Lunacy Act, 1890

Lunatics in private families and charitable establishments.

206.—(1) If it comes to the knowledge of the Commissioners that any person appears to be without an order and certificates detained or treated as a lunatic or alleged lunatic by any person receiving no payment for the charge, or in any charitable, religious, or other establishment (not being an institution for lunatics), they may require the person by whom the patient is detained, or the superintendent or principal officer of the establishment, to send to them, within or at such time or times as the Commissioners may appoint, a report or periodical reports by a medical practitioner of the mental and bodily condition of the patient, with all such other particulars as to him and his property as they think fit.

(2) Any one or more of the Commissioners may at any time visit any such patient and report the result of the visit to the Commissioners, and may exercise, with respect to such patient, all the powers (except that of discharge) given to them as to persons confined in any institution for lunatics, or as single patients.

(3) The Commissioners may, if they think fit, transmit any reports received by them, or may report the results of any inquiries made by them under this section, to the Lord Chancellor, who may thereupon make an order for the discharge of the patient from the custody in which he is detained or for his removal to an institution for lunatics, or to such other custody as he may think fit, and the expenses properly incurred of carrying any such order into effect and of maintaining the patient if so removed shall, if the order so directs, be paid by the guardians of the union in which the patient was found, until the authority legally liable for his maintenance has been ascertained; and such guardians shall have the same right to recover any such expenses paid by them against the lunatic and his estate, and the person or authority legally liable for his maintenance as in the case of orders for maintenance under this Act.

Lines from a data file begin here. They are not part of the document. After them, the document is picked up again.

-- ==== Sys2Proof/Word.lean ====
section
/-! DEFINITION. The byte, the Color and the two named Colors (00_scope.md R9, 10_state.md R22). -/

namespace Sys2Proof

/-- A `u8` (R9): one byte of a stream, or one channel of a Color. -/
abbrev Byte := BitVec 8

/-- A Color: four 8-bit unsigned channels, equal exactly when all four are (R22). -/
structure Color where
  r : Byte
  g : Byte
  b : Byte
  a : Byte
deriving DecidableEq, Repr

/-- BLACK, the seed of PREV at the start of every operation (R22). -/
def Color.black : Color := ⟨0, 0, 0, 255⟩

/-- TRANS, the value every cache slot is filled with at the start of every operation (R22). -/
def Color.trans : Color := ⟨0, 0, 0, 0⟩

end Sys2Proof
end

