-- ==== Sys2Proof/Machine/Dispatch.lean ====
section
/-! DEFINITION. One arm per row of spec/opcode_table.json. -/

namespace Sys2Proof.Machine

/-- The effect of one decoded chunk at a DEC_CHUNK step (43_decode_driver.md R182). -/
def exec (i : Instr) (s : State) : Host.Outcome State Fault Refusal :=
  match i with
  | .rgb r g b => Sys2Proof.Machine.execRgb r g b s
  | .rgba r g b a => Sys2Proof.Machine.execRgba r g b a s
  | .index k => Sys2Proof.Machine.execIndex k s
  | .diff dr dg db => Sys2Proof.Machine.execDiff dr dg db s
  | .luma dg drg dbg => Sys2Proof.Machine.execLuma dg drg dbg s
  | .run n => Sys2Proof.Machine.execRun n s
  | .endMark => Sys2Proof.Machine.execEndMark s

end Sys2Proof.Machine
end

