-- ==== Sys2Proof/Laws/Cache.lean ====
section
/-! SUPPORT. The cache primitives (42_predictor_cache.md R152): read after write, which updates leave every slot
alone, and that every operation keeps colors at their own slots. -/

namespace Sys2Proof.Machine

theorem cacheRead_congr {s t : State} (h : t.cache = s.cache) (k : BitVec 6) : t.cacheRead k = s.cacheRead k := by
  simp only [State.cacheRead, h]

theorem cacheRead_cacheWrite (s : State) (c : Color) (k : BitVec 6) :
    (s.cacheWrite c).cacheRead k = if k = c.hash then c else s.cacheRead k := by
  simp only [State.cacheRead, State.cacheWrite]
  by_cases h : k = c.hash
  · subst h; simp
  · have hne : c.hash.toNat ≠ k.toNat := fun e => h (BitVec.eq_of_toNat_eq e.symm)
    simp [h, Vector.getElem_set_ne _ _ hne]

@[simp] theorem cacheRead_cacheWrite_self (s : State) (c : Color) : (s.cacheWrite c).cacheRead c.hash = c := by
  simp [cacheRead_cacheWrite]

section
variable (s : State) (k : BitVec 6)

@[simp] theorem cacheRead_setPrev (c : Color) : (s.setPrev c).cacheRead k = s.cacheRead k := rfl
@[simp] theorem cacheRead_setZc (n : Nat) : (s.setZc n).cacheRead k = s.cacheRead k := rfl
@[simp] theorem cacheRead_advance (n : Nat) : (s.advance n).cacheRead k = s.cacheRead k := rfl
@[simp] theorem cacheRead_setPhase (p : Phase) : (s.setPhase p).cacheRead k = s.cacheRead k := rfl
@[simp] theorem cacheRead_setRun (n : BitVec 64) : (s.setRun n).cacheRead k = s.cacheRead k := rfl
@[simp] theorem cacheRead_setFre (b : Bool) : (s.setFre b).cacheRead k = s.cacheRead k := rfl
@[simp] theorem cacheRead_nextPixel : s.nextPixel.cacheRead k = s.cacheRead k := rfl
@[simp] theorem cacheRead_setHdr (h : Header) : (s.setHdr h).cacheRead k = s.cacheRead k := rfl
@[simp] theorem cacheRead_setOutpix (l : List Color) : (s.setOutpix l).cacheRead k = s.cacheRead k := rfl
@[simp] theorem cacheRead_pushPixel (p : Color) : (s.pushPixel p).cacheRead k = s.cacheRead k := rfl
@[simp] theorem cacheRead_emit (bs : List Byte) : (s.emit bs).cacheRead k = s.cacheRead k := rfl
@[simp] theorem cacheRead_enterError (e : Error) : (s.enterError e).cacheRead k = s.cacheRead k := rfl

end

@[simp] theorem cacheRead_initRegs (s : State) (k : BitVec 6) : s.initRegs.cacheRead k = Color.trans := by
  simp only [State.cacheRead, State.initRegs_cache]
  exact Vector.getElem_replicate _

/-- A cache write that writes what the slot already holds changes nothing (44_encode_driver.md R221). -/
theorem cacheWrite_eq_self {s : State} {c : Color} (h : s.cacheRead c.hash = c) : s.cacheWrite c = s := by
  have hset : s.cache.set c.hash.toNat c c.hash.isLt = s.cache := by
    apply Vector.ext
    intro i hi
    by_cases e : c.hash.toNat = i
    · subst e; simpa [State.cacheRead] using h.symm
    · exact Vector.getElem_set_ne _ _ e
  simp only [State.cacheWrite, hset]

/-- Two caches that read alike are equal. -/
theorem cache_ext {s t : State} (h : ∀ k, s.cacheRead k = t.cacheRead k) : s.cache = t.cache := by
  apply Vector.ext
  intro i hi
  have hk := h (BitVec.ofNat 6 i)
  have e : i % 64 = i := Nat.mod_eq_of_lt hi
  simpa [State.cacheRead, BitVec.toNat_ofNat, e] using hk

theorem CacheOk.congr {s t : State} (h : CacheOk s) (e : t.cache = s.cache) : CacheOk t := by
  intro k
  rw [cacheRead_congr e]
  exact h k

theorem CacheOk.cacheWrite {s : State} (h : CacheOk s) (c : Color) : CacheOk (s.cacheWrite c) := by
  intro k
  rw [cacheRead_cacheWrite]
  split
  · next e => exact .inr e.symm
  · exact h k

theorem CacheOk.initRegs (s : State) : CacheOk s.initRegs := fun k => .inl (cacheRead_initRegs s k)

end Sys2Proof.Machine
end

(4) Where an order is made by the Lord Chancellor under this section for removal of a lunatic to an asylum, any justice of the county or borough in which the asylum is may exercise all the authorities conferred upon a justice by this Act, for the purpose of making the lunatic’s property applicable to his maintenance and for maintaining him as a pauper.

(5) All reports and particulars sent to the Commissioners under this section shall be kept by them, and shall be open to inspection only by the Commissioners and the Lord Chancellor, and by such persons as the Lord Chancellor directs.